A series of hand and foot impressions uncovered in the Quesang village in the Tibetan Plateau might rewrite the art-historical timeline. According to an article published this month in Science Bulletin, researchers believe the ancient prints were made between 169,000 and 226,000 years ago and appear to be placed intentionally, cementing the notion that they’re the earliest examples of cave art yet to be uncovered.
Of course, there’s plenty of debate over whether these impressions are art, although archaeologists arguing for the categorization are staking their claims on intent. “It is the composition, which is deliberate, the fact the traces were not made by normal locomotion, and the care taken so that one trace does not overlap the next,” geologist Matthew Bennett told Gizmodo, rejecting the idea that the prints are a byproduct of common movement like walking or grasping nearby material for stabilization. If the impressions are considered art, they predate the prehistoric figurative findings in both Sulawesi and Lasceaux, which date back about 43,900 and 17,000 years, respectively.

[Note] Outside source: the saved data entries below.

/-- R434, R443: a BAR4 read of a function with a bound context gives the bytes at WBASE plus its offset; it is refused outside the window,
with no context bound and where a page refuses it, reads 0 before READY, and has the poisoned-data indication at a poisoned line. A BAR4
write stores its bytes, each where its own page admits it; before READY, or with no context bound, nothing. R435, R439, R440: the host's
and a peer's answers reach the oldest request they match; a peer's write, read and send act on registered memory, and where a queue pair
is in error or nothing is registered they do not; acknowledgements free the oldest writes of their queue pair, and a CHWAIT
that waited for no more than its run's writes resumes; an error fails its
outstanding reads. -/
def Obligations.TheHostAndPeersAreServed : Prop :=
  (∀ (s s' : State) (fn off n ctx : Nat) (base : Word) (l : List Byte) (p : Place) (f : FaultInfo), let va := base + .ofNat 64 off
     (s.mgmt.ready = false → exec (.hostWindowRead fn off n) s = .next (s.answers (.data (List.replicate n 0))) ∧ exec (.hostWindowWrite fn off l) s = .next s) ∧
     (s.mgmt.ready = true → (s.fn fn).bar4 = none →
       exec (.hostWindowRead fn off n) s = .next (s.answers .refused) ∧ exec (.hostWindowWrite fn off l) s = .next s) ∧
     (s.mgmt.ready = true → (s.fn fn).bar4 = some (ctx, base) →
       (2 ^ 36 < off + n → exec (.hostWindowRead fn off n) s = .next (s.answers .refused)) ∧
       (2 ^ 36 < off + l.length → exec (.hostWindowWrite fn off l) s = .next s) ∧
       (off + n ≤ 2 ^ 36 → s.BarReads ctx va l s' → l.length = n → exec (.hostWindowRead fn off n) s = .next (s'.answers (.data l))) ∧
       (off + n ≤ 2 ^ 36 → 0 < n → s.locate (barAgent ctx) .read va 1 = .error (s', f) → exec (.hostWindowRead fn off n) s = .next (s.answers .refused)) ∧
       (off + 1 ≤ 2 ^ 36 → s.locate (barAgent ctx) .read va 1 = .ok (s', p) →
         (p.pte.getLsbD 6 = false ∨ isHbm p.pa 1 = false → exec (.hostWindowRead fn off 1) s = .next (s.answers .refused)) ∧
         (p.pte.getLsbD 6 = true → isHbm p.pa 1 = true → s'.lineBad (p.pa / 64) = true →
           ∃ t, exec (.hostWindowRead fn off 1) s = .next t ∧ t = { s' with served := s'.served ++ [.poisoned], poison := t.poison, bad := t.bad } ∧
             p.pa / 64 ∈ t.poison)) ∧
       (off + l.length ≤ 2 ^ 36 → s.BarWrites ctx va l s' → exec (.hostWindowWrite fn off l) s = .next s'))) ∧
  (∀ (s : State) (qp pa n : Nat) (data : Option Nat) (l : List Byte),
     (isHost pa = true ∨ isScaleOut pa = true → ∀ i, i = (if isHost pa = true then Instr.hostCompletion pa n data else .rdmaReadResponse pa n data) →
       (∀ (a b : List OutReq) (r : OutReq), s.reqs = a ++ r :: b → r.pa = pa → r.n = n → (∀ x ∈ a, x.pa ≠ pa ∨ x.n ≠ n) → r ∉ a →
         exec i s = .next { s with reqs := a ++ b, reps := s.reps ++ [⟨r.who, r.flock, pa, n, r.kind, data⟩] }) ∧
       ((∀ x ∈ s.reqs, x.pa ≠ pa ∨ x.n ≠ n) → exec i s = .next s)) ∧
     (isHost pa = false → exec (.hostCompletion pa n data) s = .next s) ∧ (isScaleOut pa = false → exec (.rdmaReadResponse pa n data) s = .next s) ∧
     (s.opened qp pa l.length → s.poison = [] → s.bad = [] → s.soft = [] → ∃ t, exec (.rdmaWriteIn qp pa l) s = .next t ∧ t = { s with mem := t.mem, encTag := t.encTag } ∧
       (∀ j b, l[j]? = some b → t.viewByte 0 (pa + j) = b) ∧ ∀ x, x < pa ∨ pa + l.length ≤ x → t.byte x = s.byte x ∧ ∀ k, t.viewByte k x = s.viewByte k x) ∧
     (s.opened qp pa l.length → 0 < l.length → pa % 64 + l.length ≤ 64 → s.lineBad (pa / 64) = true → l.length < 64 →
       ∃ t, exec (.rdmaWriteIn qp pa l) s = .next t ∧ t = { s with poison := t.poison, bad := t.bad } ∧ pa / 64 ∈ t.poison) ∧
     (¬ s.opened qp pa l.length → exec (.rdmaWriteIn qp pa l) s = .next s) ∧
     (s.opened qp pa n → (∀ x ∈ linesOf pa n, s.Sound x) →
       ∃ l, exec (.rdmaReadIn qp pa n) s = .next (s.answers (.data l)) ∧ l.length = n ∧ ∀ j < n, l[j]? = some (s.viewByte 0 (pa + j))) ∧
     (s.opened qp pa n → (∃ x ∈ linesOf pa n, s.lineBad x = true) →
       ∃ t, exec (.rdmaReadIn qp pa n) s = .next t ∧ t = { s with served := s.served ++ [.poisoned], poison := t.poison, bad := t.bad }) ∧
     (¬ s.opened qp pa n → exec (.rdmaReadIn qp pa n) s = .next (s.answers .refused)) ∧
     (qp ∉ s.qpErr → exec (.rdmaSendIn qp l) s = .next { s with sends := s.sends ++ [(qp, l)] }) ∧
     (qp ∈ s.qpErr → exec (.rdmaSendIn qp l) s = .next s) ∧
     (∃ t, exec (.rdmaAck qp n) s = .next t ∧ t = { s with unacked := t.unacked, drovers := t.drovers } ∧
       ((∀ e ∈ s.drovers, e.2.wait ≠ some .chain) → t.drovers = s.drovers) ∧
       ((∀ e ∈ s.drovers, e.2.granted = false) → ∀ k, (s.drover k).wait ≠ some .chain ∨ (s.drover k).cst.run = true ∨ (∃ e ∈ t.unacked, e.2 = k) →
         t.drover k = s.drover k) ∧
       (rising s.drovers = true → ∀ k, assocGet s.drovers k ≠ none → (s.drover k).state = .awaiting → (s.drover k).wait = some .chain →
         (s.drover k).cst.run = false → (s.drover k).cst.rs = false → (∀ e ∈ t.unacked, e.2 ≠ k) → (t.drover k).state = .issuing ∧ (t.drover k).wait = none) ∧
       t.unacked.filter (fun e => e.1 != qp) = s.unacked.filter (fun e => e.1 != qp) ∧
       t.unacked.filter (fun e => e.1 == qp) = (s.unacked.filter (fun e => e.1 == qp)).drop n) ∧
     exec (.congestionNotification qp) s = .next { s with cnps := s.cnps + 1 } ∧
     (∃ t, exec (.queuePairError qp) s = .next t ∧ t = { s with qpErr := t.qpErr, reqs := t.reqs, reps := t.reps } ∧
       (∀ x, x ∈ t.qpErr ↔ x = qp ∨ x ∈ s.qpErr) ∧
       let mine := fun (r : OutReq) => isScaleOut r.pa && decide (r.pa / 2 ^ 36 % 4096 = qp)
       t.reqs = s.reqs.filter (fun r => !mine r) ∧ t.reps = s.reps ++ (s.reqs.filter mine).map (fun r => ⟨r.who, r.flock, r.pa, r.n, r.kind, none⟩)))

/-- R397, R400 to R403: a VERD whose tag awaits no verdict, or with a reserved field, changes nothing; RETRY lets a suspended drover issue
its access again and a transfer go on, DENY has the drover take its trap and aborts the transfer, with its tile EMPTY and in error. A HEAD
in order frees ring room, and a record held back is then written where its number has it, and TAIL after it. An invalidation completes in
its turn, once no access sent out is outstanding, and drops what it covers. -/
def Obligations.VerdictsAndInvalidationsAct : Prop :=
  ∀ (s : State) (n key ch id e : Nat) (v : Word) (a : Awaited) (t : Trap) (f : FaultInfo) (T : Transfer) (x : Tile),
    let dd := s.die n; let d := s.drover key; let w := v.toNat; let home := coreOf key
    let freed := s.setDie n { dd with awaited := [] }
    let engine := assocGet (s.core home).tiles T.tile = some x ∧ x.pend = some (key, ch, id) ∧ (s.core home).transfers = [T] ∧ T.drv = key ∧ T.ch = ch ∧
      T.id = id ∧ T.left = [home] ∧ a.who = [.transfer key ch id]
    (2 ^ 33 ≤ w ∨ (∀ x ∈ dd.awaited, x.tag ≠ w % 2 ^ 32) → exec (.verd n v) s = .next s) ∧
    (dd.awaited = [a] → a.tag = w % 2 ^ 32 → w < 2 ^ 33 →
      (a.who = [.drover key] → d.state = .trapped → d.susp = some t → d.pending = [(e, f)] → d.answers = [] → a.region = f.va.toNat / 4096 →
        (w < 2 ^ 32 → exec (.verd n v) s = .next (freed.setDrover key { d with
          state := .issuing, susp := none, pending := [], answers := [], stall := none
          resume := d.resume || !(t.ex && t.fpc == t.epc), again := d.again || !(t.ex && t.fpc == t.epc) })) ∧
        (2 ^ 32 ≤ w → key = s.sel → d.handles → t.cause = f.cause → t.icause = 0 → t.elem = none → t.partway = false → t.chb = false → t.ex = false →
          t.posted = true → t.rep = d.reps.go → f.cause ∈ [6, 7] →
          ∃ u, exec (.verd n v) s = .next u ∧ Enters freed u f.cause (.ofNat 64 (f.cause + (if f.wr then 0x10000 else 0) + 0x40000)) f.va 0
            (d.status false false) (t.epc &&& 0xFFFFFFFFFFFFFFFC) t.fpc)) ∧
      (engine →
        (w < 2 ^ 32 → exec (.verd n v) s = .next (freed.setCore home { s.core home with transfers := [{ T with tag := none }] })) ∧
        (2 ^ 32 ≤ w → T.kind ≠ .cpyout → ch < 4 → d.wait = none → s.tren T.flock 3 = false →
          ∃ u, exec (.verd n v) s = .next u ∧ Watermark d (u.drover key) ch id ∧ u.mem = s.mem ∧ (u.core home).transfers = [] ∧
            assocGet (u.core home).tiles T.tile = some { x with st := .empty, err := true, pend := none }))) ∧
    ((w < 2 ^ 32 → (w + 2 ^ 32 - dd.head % 2 ^ 32) % 2 ^ 32 ≤ (dd.tail + 2 ^ 32 - dd.head % 2 ^ 32) % 2 ^ 32 →
        (dd.backlog = [] → exec (.headWrite n v) s = .next (s.setDie n { dd with head := w })) ∧
        (∀ r ctx q base, dd.backlog = [(r, ctx, q)] → dd.frqb = some base → isHbm base 65544 = true → (dd.tail + 2 ^ 32 - w) % 2 ^ 32 < 1024 →
          dd.tail < 2 ^ 32 → (∀ c, s.context ctx = some c → c.conf = false) → q = none →
          ∃ u, exec (.headWrite n v) s = .next u ∧ u = { s with mem := u.mem, encTag := u.encTag, dies := u.dies, mgmt := u.mgmt } ∧
            (u.die n).backlog = [] ∧ (u.die n).head = w ∧ (u.die n).tail = (dd.tail + 1) % 2 ^ 32 ∧
            u.number 0 (base + 64 * (dd.tail % 1024)) 64 = leNat (r.bytes dd.tail) ∧ u.number 0 (base + 65536) 8 = (dd.tail + 1) % 2 ^ 32 ∧
            (∀ y, (y < base + 64 * (dd.tail % 1024) ∨ base + 64 * (dd.tail % 1024) + 64 ≤ y) → (y < base + 65536 ∨ base + 65544 ≤ y) → u.byte y = s.byte y))) ∧
      (2 ^ 32 ≤ w ∨ (dd.tail + 2 ^ 32 - dd.head % 2 ^ 32) % 2 ^ 32 < (w + 2 ^ 32 - dd.head % 2 ^ 32) % 2 ^ 32 → exec (.headWrite n v) s = .next s)) ∧
    (2 ^ 34 ≤ w → exec (.invb n v) s = .next s) ∧
    (w < 2 ^ 34 → exec (.invb n v) s = .next (s.setDie n { dd with
      invStarted := dd.invStarted + 1
      invals := dd.invals ++ [{ k := dd.invStarted + 1, ctx := w % 2 ^ 16, all := v.getLsbD 32, vpn := bits dd.inva 12 44, np := bits v 16 16 + 1
                                pkg := v.getLsbD 33 }] })) ∧
    (∀ i rest, dd.invals = i :: rest → 
      (s.unacked ≠ [] ∨ s.reqs ≠ [] → exec (.invalidationComplete n) s = .next s) ∧
      (s.unacked = [] → s.reqs = [] → rising s.dies = true → ∃ u, exec (.invalidationComplete n) s = .next u ∧ u = { s with dies := u.dies } ∧
        (u.die n).invDone = i.k % 2 ^ 32 ∧ (u.die n).invals = rest ∧
        ∀ m y, let covered := (i.pkg = true ∨ m = n) ∧ y.ctx = i.ctx ∧ (i.all = true ∨ y.vpn < i.vpn + i.np ∧ i.vpn < y.vpn + y.pages)
          (y ∈ (u.die m).tlb ↔ y ∈ (s.die m).tlb ∧ ¬ covered) ∧
          ∀ k, (∃ l, (k, l) ∈ (u.die m).tlb1 ∧ y ∈ l) ↔ (∃ l, (k, l) ∈ (s.die m).tlb1 ∧ y ∈ l) ∧ ¬ covered)) ∧
    (dd.invals = [] → exec (.invalidationComplete n) s = .next s)

/-- R224, R366, R397: an engine's access whose page is not mapped or does not admit it posts a record that names it and awaits a verdict,
and the transfer stays with its tile as it was; an access that does not fail leaves everything as it was. -/
def Obligations.EngineFaultsArePosted : Prop :=
  ∀ (s s' : State) (key ch id : Nat) (T : Transfer) (f : FaultInfo), let home := coreOf key; let die := dieOfCore home
    let ag := s.engineOf key ch id T.sup; let va := BitVec.ofInt 64 (T.desc.place 0)
    s.transferOf key ch id = some T → T.drv = key → T.ch = ch → T.id = id → T.tag = none → s.bookings = [] → T.kind = .cpyin → 0 < T.nrows → T.desc.c.length = 4 →
    (∀ k < 4, T.desc.c.getD k 1 ≠ 0) → T.desc.inside 0 = true → 0 ≤ T.desc.place 0 → T.desc.place 0 < 2 ^ 64 → T.desc.esz ∈ [1, 2, 4, 8] →
    (s.locate ag .read va T.desc.esz = .error (s', f) → f.cause = 7 ∨ f.cause = 6 ∧ f.sub ≠ 0 → (s'.die die).frqb = none → (s'.die die).awaited = [] →
      ∃ t r, exec (.engineAccessFault (.transfer key ch id)) s = .next t ∧ t.mem = s'.mem ∧ t.drovers = s'.drovers ∧
        (t.core home).tiles = (s'.core home).tiles ∧ (t.core home).tmem = (s'.core home).tmem ∧
        (t.core home).transfers = (s'.core home).transfers.map (fun y => if y.drv == key && y.ch == ch && y.id == id then { T with tag := some 0 } else y) ∧
        (t.die die).backlog = (s'.die die).backlog ++ [(r, T.ctx, some (.transfer key ch id))] ∧
        r.cause = f.cause ∧ r.sub = f.sub ∧ r.va = f.va ∧ r.flg = 4 + (if f.wr then 1 else 0) + 16 + (if f.dk then 32 else 0) ∧ r.pcore = home ∧
        r.slot = slotOf key ∧ r.flock = T.flock ∧ r.aux = .ofNat 64 (id + ch * 2 ^ 48)) ∧
    (∀ (val : Nat → Nat), (∀ n < T.nrows * T.desc.c.getD 0 1, T.desc.inside n = true → 0 ≤ T.desc.place n ∧ T.desc.place n < 2 ^ 64) →
      s.ReadsFor ag T.desc.esz (((List.range (T.nrows * T.desc.c.getD 0 1)).filter T.desc.inside).map (fun n => (.ofInt 64 (T.desc.place n), val n))) s' →
      T.nrows ≤ T.desc.c.getD 1 1 * T.desc.c.getD 2 1 * T.desc.c.getD 3 1 → exec (.engineAccessFault (.transfer key ch id)) s = .next s)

Fossilized on a piece of limestone called travertine, the size and variances of the prints also indicate that they were made by two children. Archaeologists theorize that the indentations, which include five feet and five hands, were placed in mud near the Quesang Hot Spring before it compacted under pressure, or lithified, preserving the duo’s pieces in the hardened material for millennia. Although the research team isn’t sure that the creators were Homo sapiens—the timeline also aligns with the Denisovans, an extinct species from the hominin group that primarily occupied what’s now Asia—if they were, they were likely 7 and 12 years old.